Link with pictures: http://www.wu-jing.org/happenings/ar....html#extended


It had long been the wish of Sin Kwok Lam, a longtime martial arts practitioner and shrewd businessman and capitalist who is a major player in Hong Kong financial sector and has even published a controversial book on big corporations swallowing up small firms last year, to bring the account of his grandmaster Yip Man to screen, but he couldn't find any filmmakers willing enough to take the risk as Yip Man was little known. 
Once, Sin Kwok Lam was flying to Mainland with producer Raymond Wong, and he took the opportunity to propose the idea to him and even analysed the market for him, saying that there were millions of Wing Chun disciples worldwide, and as long the the majority of them supported this film, he would at very least not incur any losses. So, in a month, Wilson Yip was appointed the director and Donnie Yen was cast as the lead actor for this project, while Sin Kwok Lam was responsible for coaching Donnie Yen Wing Chun, as well as steering the direction of the martial arts sequences by giving Sammo Hung advices and Wing Chun demonstrations.

However, Wong Kar Wai, who had consultancy contract with Yip Chun was outraged over the matter, believing it was a copyrights violation. So, Wong Kar Wai's representative met with Yip Chun and Sin Kwok Lam, and the astute and experienced businessman Sin Kwok Lam remained adamant and was quick to point out, "A person's life is not copyrighted. Besides, if you keep dragging your heels over it, should master Yip Chun not be in the best of health, when would he ever have the chance to see Grand Master on the silver-screen?"

They eventually came to a truce and each would work individually on his own films, and promised not disparage each other. Following the success of Ip Man film, Sin Kwok Lam took the opportunity to push for the sequel and prequel to be made.

Sin Kwok Lam, who studied Wing Chun under Yip Chun for 7 years, states that the number of people learning Wing Chun has doubled since the release of Ip Man, "As a Wing Chun practitioner, I hope there would be more films on Wing Chun, so that more people would understand Wing Chun, and more people would learn Wing Chun, this would help propagate Wing Chun. While I no longer teach Wing Chun, my disciples can teach, I believe there would be even more people learning it."

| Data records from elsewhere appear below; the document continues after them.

-- ==== Sys2Proof/Machine/Net.lean ====
section
/-! DEFINITION. What every sender on Span uses: ports, routes, packet lengths, the relay fold, outbound queues, the
handling of unreachable packets, and the late counts and drop log of the Ledger (chapters "Span links and the hall-wide
pool" and "The Ledger: gradients without loss"). -/

namespace Sys2Proof.Machine

open Sys2Proof

/-! ## Drop log and late counts -/

/-- Enter a discarded partial in the drop log while it has a free slot (R244). -/
def logDrop (key : RowKey) (step : Nat) (why : DropReason) (s : State) : State :=
  if 64 ≤ s.ldg.dropLog.length then s
  else { s with ldg := { s.ldg with dropLog := s.ldg.dropLog ++
    [{ row := if key.defkey then 0 else key.row, tid := key.tid, defkey := key.defkey, reason := why,
       stepLo := step % 128 }] } }

/-- A partial discarded here: counted in DROPPED and logged (R230, R235, R243). -/
def dropPartial (key : RowKey) (step : Nat) (why : DropReason) (s : State) : State :=
  logDrop key step why { s with ldg := { s.ldg with dropped := satAdd 24 s.ldg.dropped 1 } }

/-- A partial refused as home absent: counted in REFUSED and logged (R235, R243). -/
def refusePartial (key : RowKey) (step : Nat) (s : State) : State :=
  logDrop key step .absent { s with ldg := { s.ldg with refused := satAdd 16 s.ldg.refused 1 } }

/-! ## Ports and routes -/

/-- A port at reset. -/
def Port.reset : Port :=
  { state := .down, spareUsed := false, spareFor := 0, wrongPeer := false, peerId := 0, peerPort := 0,
    peerValid := false, peerMember := 0, corrected := 0, uncorrectable := 0, corrupt := 0, misrouted := 0,
    replays := 0, linkDowns := 0, recovered := 0, unresolved := 0, credit := [], txSeq := 0, unacked := [],
    flits := [], txBytes := [], txFirst := 15, owed := [], wire := [], rxSeq := 0, lastRx := none, nakOut := false, naks := (0, 0), queues := [], rxBytes := [], rx := [],
    querying := false }

/-- Port `p`. -/
def portAt (s : State) (p : Nat) : Port := mgetD s.span.ports p Port.reset

/-- Change port `p`. -/
def portMod (p : Nat) (f : Port → Port) (s : State) : State :=
  { s with span := { s.span with ports := mmod s.span.ports p Port.reset f } }

/-- Port `p` is UP. -/
def portUp (s : State) (p : Nat) : Bool := (portAt s p).state == .up

/-- Group and member of a node number (R364). -/
def groupOf (d : Nat) : Nat := d / 128
def memberOf (d : Nat) : Nat := d % 128

/-- The key of the route a destination takes: group entries, then member entries. -/
def routeKey (s : State) (d : Nat) : Nat :=
  if groupOf d = groupOf (self s) then 128 + memberOf d else groupOf d

/-- The route entry a destination takes (R364). -/
def routeEntry (s : State) (d : Nat) : Nat :=
  if groupOf d = groupOf (self s) then mgetD s.span.memberRoute (memberOf d) 0
  else mgetD s.span.groupRoute (groupOf d) 0

/-- The port of a route entry: PRIMARY while UP, ALTERNATE while it may be used and PRIMARY is not UP (R364). -/
def entryPort (s : State) (e : Nat) : Option Nat :=
  if !e.testBit 7 then none
  else if portUp s (nbits e 0 3) then some (nbits e 0 3)
  else if e.testBit 6 && portUp s (nbits e 3 3) then some (nbits e 3 3)
  else none

/-- The port to a node that is not this one. -/
def routePort (s : State) (d : Nat) : Option Nat := entryPort s (routeEntry s d)

/-! ## Packets -/

/-- A KIND code (R368). -/
def kindNo : PktBody → Nat
  | .read _ => 1
  | .row _ => 2
  | .promote _ => 3
  | .notice _ => 4
  | .absent _ => 5
  | .part _ => 6
  | .update _ => 7
  | .mark _ => 8
  | .lquery _ => 9
  | .lstate _ => 10

/-- The CLASS of a kind (R368). -/
def classNo : PktBody → Nat
  | .read _ | .promote _ | .lquery _ => 0
  | .row _ | .notice _ | .absent _ | .lstate _ => 1
  | .part _ => 2
  | .update _ | .mark _ => 3

/-- Bytes padded to 16 B. -/
def pad16 (n : Nat) : Nat := (n + 15) / 16 * 16

/-- Length of a packet in bytes (R368 to R373). -/
def pktBytes : PktBody → Nat
  | .read _ | .promote _ | .notice _ | .absent _ => 32
  | .row p => if p.status = .ok then 32 + pad16 (8 * p.pawns.length) + pad16 p.elems.length else 16
  | .part p => 32 + pad16 ((if p.w16 then 2 else 1) * p.codes.length)
  | .update p => 48 + pad16 (8 * p.pawns.length) + pad16 p.elems.length
  | .mark _ | .lquery _ | .lstate _ => 16

/-- 64 B cells of credit a packet takes (R359). -/
def pktCells (b : PktBody) : Nat := (pktBytes b + 63) / 64

/-- A packet of this K40 (R367). -/
def mkPkt (s : State) (dest : Nat) (b : PktBody) : Packet :=
  { hdr := { dest := dest, src := self s, hops := 0, vl := 0 }, body := b }

/-- The row a PARTIAL names. -/
def partKey (p : PartialPkt) : RowKey := { tid := p.tid, defkey := p.defkey, row := p.row }

/-! ## Partials that fold (R209, R213, R377) -/

/-- CMAX of a partial's class. -/
def partCmax (w16 : Bool) : Nat := if w16 then 32767 else 127
/-- The upper limit of the shift of R103. -/
def partTop (w16 : Bool) : Int := if w16 then 112 else 114

/-- The K40 encodes a partial of a table: LOCAL_MAX of the open step takes the largest shift of R103 (R671). -/
def noteLocalMax (tid step : Nat) (shift : Int) (s : State) : State :=
  if s.ldg.openStep = some step then
    let m := mget s.ldg.localMax tid
    let n := (shift + 141).toNat
    { s with ldg := { s.ldg with localMax := mset s.ldg.localMax tid (max (m.getD 0) n) } }
  else s

/-- Elements the K40 clamps in a partial count in SAT_ELEMS of its table (R105). -/
def countClamps (tid n : Nat) (s : State) : State :=
  if n = 0 then s
  else satCheck tid (asyMod tid (fun a => { a with satElems := satAdd 32 a.satElems n, spans := (a.saturate n).spans }) s)

/-- R213: two packets folded: the result, whether the fold rescaled, and how many elements it clamped. -/
def foldPkts (p q : PartialPkt) : PartialPkt × Bool × Nat :=
  let sp : Int := (p.exp : Int) - 141
  let sq : Int := (q.exp : Int) - 141
  let a := max sp sq
  let cmax : Int := partCmax p.w16
  let sum := (p.codes.zip q.codes).map (fun c => rshiftRound c.1 (a - sp).toNat + rshiftRound c.2 (a - sq).toNat)
  let beyond := sum.any (fun c => decide (cmax < c.natAbs))
  let out (a : Int) (cs : List Int) (r : Bool) : PartialPkt :=
    { p with exp := (a + 141).toNat, codes := cs, ownExp := p.ownExp || q.ownExp,
             rescaled := r || p.rescaled || q.rescaled, contrib := min (p.contrib + q.contrib) 65535,
             tokens := min (p.tokens + q.tokens) (pow32 - 1) }
  if !beyond then (out a sum false, false, 0)
  else if a + 1 ≤ partTop p.w16 then (out (a + 1) (sum.map (fun c => rshiftRound c 1)) true, true, 0)
  else (out a (sum.map (clampI (-cmax) cmax)) false, false, (sum.filter (fun c => decide (cmax < c.natAbs))).length)

/-- Two partials may fold in a queue (R213, R377). -/
def samePartial (p q : PartialPkt) : Bool :=
  p.tid == q.tid && p.defkey == q.defkey && p.row == q.row && p.step == q.step && p.epoch == q.epoch &&
    p.slice == q.slice && p.w16 == q.w16 && p.codes.length == q.codes.length

/-- The first of some queued partials that a new one folds into (R377). -/
def foldIn (dest : Nat) (p : PartialPkt) : Nat → List Queued → Option (Nat × PartialPkt)
  | _, [] => none
  | i, q :: r =>
    match q.pkt.body with
    | .part x => if q.pkt.hdr.dest = dest ∧ samePartial x p then some (i, x) else foldIn dest p (i + 1) r
    | _ => foldIn dest p (i + 1) r

/-- Where a new partial folds in a port's two PUSH queues: channel, position, partial. The port matches against at most 4,096
queued partials (R377): the first ones of virtual lane 0, then of 1 (the order is a DESIGN CHOICE, assumption log 8). -/
def foldSlot (dest : Nat) (p : PartialPkt) (queues : AMap (List Queued)) : Option (Nat × Nat × PartialPkt) :=
  let q0 := (mgetD queues 4 []).take 4096
  let q1 := (mgetD queues 5 []).take (4096 - q0.length)
  match foldIn dest p 0 q0 with
  | some (i, x) => some (4, i, x)
  | none => (foldIn dest p 0 q1).map (fun r => (5, r.1, r.2))

/-- Values of a partial's codes as FP32, exact. -/
def partValues (p : PartialPkt) : List W32 := p.codes.map (fun c => fScale c ((p.exp : Int) - 141))

/-! ## Outbound queues -/

/-- The channel a packet takes on a port: its class, and virtual lane 1 once it leaves its source group (R359, R366). -/
def channelOf (s : State) (port : Nat) (k : Packet) : Nat :=
  let leaves := groupOf (portAt s port).peerId != groupOf k.hdr.src
  classNo k.body * 2 + (if k.hdr.vl = 1 ∨ leaves then 1 else 0)

/-- Cells of received packets are free again: their port owes the peer their credit (R360). -/
def oweCells (l : List (Nat × Nat × Nat)) (s : State) : State :=
  l.foldl (fun t x => portMod x.1 (fun p => { p with owed := mmod p.owed x.2.1 0 (fun n => n + x.2.2) }) t) s

/-- A packet joins a port's queue; a PARTIAL folds into a queued one where it can and waits FOLD_HOLD otherwise (R377,
R378). Its virtual lane changes only as it enters the link (R366). A packet in transit keeps the cells it was received in,
`lent`, unless it folds (R360). -/
def joinQueue (lent : List (Nat × Nat × Nat)) (port : Nat) (k : Packet) (s : State) : State :=
  let qs := (portAt s port).queues
  let put (ch : Nat) (q : List Queued) (s : State) : State := portMod port (fun p => { p with queues := mset p.queues ch q }) s
  let ch := channelOf s port k
  let add (e : Bool) (s : State) : State := put ch (mgetD qs ch [] ++ [{ pkt := k, eligible := e, lent := lent }]) s
  match k.body with
  | .part p =>
    match foldSlot k.hdr.dest p qs with
    | some (c, i, x) =>
      let (y, resc, clamps) := foldPkts x p
      let s := put c (lmod (mgetD qs c []) i (fun e => { e with pkt := { e.pkt with body := .part y } })) s
      let s := if resc then asyMod p.tid (fun a => { a with rescaled := satAdd 32 a.rescaled 1 }) s else s
      let vs := partValues y
      let s := if y.codes.all (· == 0) then s else noteLocalMax p.tid p.step (ownShift (partCmax y.w16) vs) s
      countClamps p.tid clamps (countEv (islSpan port) 0x602 1 (oweCells lent s))
    | none => add (s.span.foldHold == 0) s
  | _ => add true s

/-- The place where a packet for this node itself waits to be taken: a port number of the model's own (R364). -/
def localPort : Nat := 8

/-- A packet for this node is delivered here (R364). -/
def deliver (k : Packet) (s : State) : State := portMod localPort (fun p => { p with rx := p.rx ++ [k] }) s

/-- HOME_ABSENT fires on the first packet for an unreachable node after a change of its route's state (R382). -/
def noteAbsent (d : Nat) (s : State) : State :=
  let key := routeKey s d
  if key ∈ s.span.absentFired then s
  else raise evHomeAbsent { s with span := { s.span with absentFired := s.span.absentFired ++ [key] } }

/-- Bytes 0x08 to 0x17 of a READ as two words (R369, R373). -/
def readWords (p : ReadPkt) : W64 × W64 :=
  (w64 (p.tag + p.tid * 2 ^ 20 + p.slot * 2 ^ 32 + p.slice * 2 ^ 33 + b2n p.spec * 2 ^ 36 + b2n p.place * 2 ^ 37 +
     b2n p.resync * 2 ^ 38 + b2n p.defkey * 2 ^ 39 + p.epoch * 2 ^ 40), w64 p.row)

/-- The same of a PROMOTE. -/
def keyWords (p : KeyPkt) : W64 × W64 := (w64 (p.tid + b2n p.defkey * 2 ^ 12 + p.row * 2 ^ 13), w64 p.step)

/-- The ABSENT answer to a packet that cannot reach its node, if its kind has one (R373, R382). -/
def absentFor (s : State) (k : Packet) : Option Packet :=
  let answer (tag kind : Nat) (w : W64 × W64) : Packet :=
    mkPkt s k.hdr.src (.absent { tag := tag, kind := kind, node := k.hdr.dest, w8 := w.1, w10 := w.2 })
  match k.body with
  | .read p => some (answer p.tag 1 (readWords p))
  | .promote p => some (answer 0 3 (keyWords p))
  | _ => none

/-- A packet joins the queue of its route's port, if it has one; one for this node is delivered here (R364). -/
def trySendFrom (lent : List (Nat × Nat × Nat)) (k : Packet) (s : State) : Option State :=
  if k.hdr.dest = self s then some (deliver k (oweCells lent s))
  else (routePort s k.hdr.dest).map (fun p => joinQueue lent p k s)

/-- The same for a packet that lies in no received cells. -/
def trySend (k : Packet) (s : State) : Option State := trySendFrom [] k s

/-- A packet of another node that this K40 holds and cannot send on, and its answer where that cannot be sent either (R382). -/
def unreachable (k : Packet) (s : State) : State :=
  let s := noteAbsent k.hdr.dest s
  match k.body with
  | .part p => refusePartial (partKey p) p.step s
  | _ =>
    match absentFor s k with
    | some a => (trySend a s).getD (noteAbsent a.hdr.dest s)
    | none => s

/-- Send a packet of another node on, or handle it under R382. -/
def relay (k : Packet) (s : State) : State := (trySend k s).getD (unreachable k s)

/-- Send a packet of this K40 that has no requester waiting here. -/
def sendOwn (dest : Nat) (b : PktBody) (s : State) : State := relay (mkPkt s dest b) s

end Sys2Proof.Machine
end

Perhaps, the biggest sensation of The Legend is Born - Ip Man is the appearance of Yip Man's eldest son Yip Chun, as Yip Man's 2nd mentor Leung Bik, in his one and only film. During the set visit, the production was shooting the final scene in which the geriatric Leung Bik, propped by Zhang Yong Cheng (Betty Huang Yi), observes Yip Man (To Yu Hang), who has now become a master in his own right, teaching disciples, who are at the wooden dummies. And it takes seasoned Wing Chun practitioners to be able to train comfortably with a wooden dummy, as your arms and legs would get hurt easily if you don't have a good grasp of Wing Chun movements, much less a big group moving in unison.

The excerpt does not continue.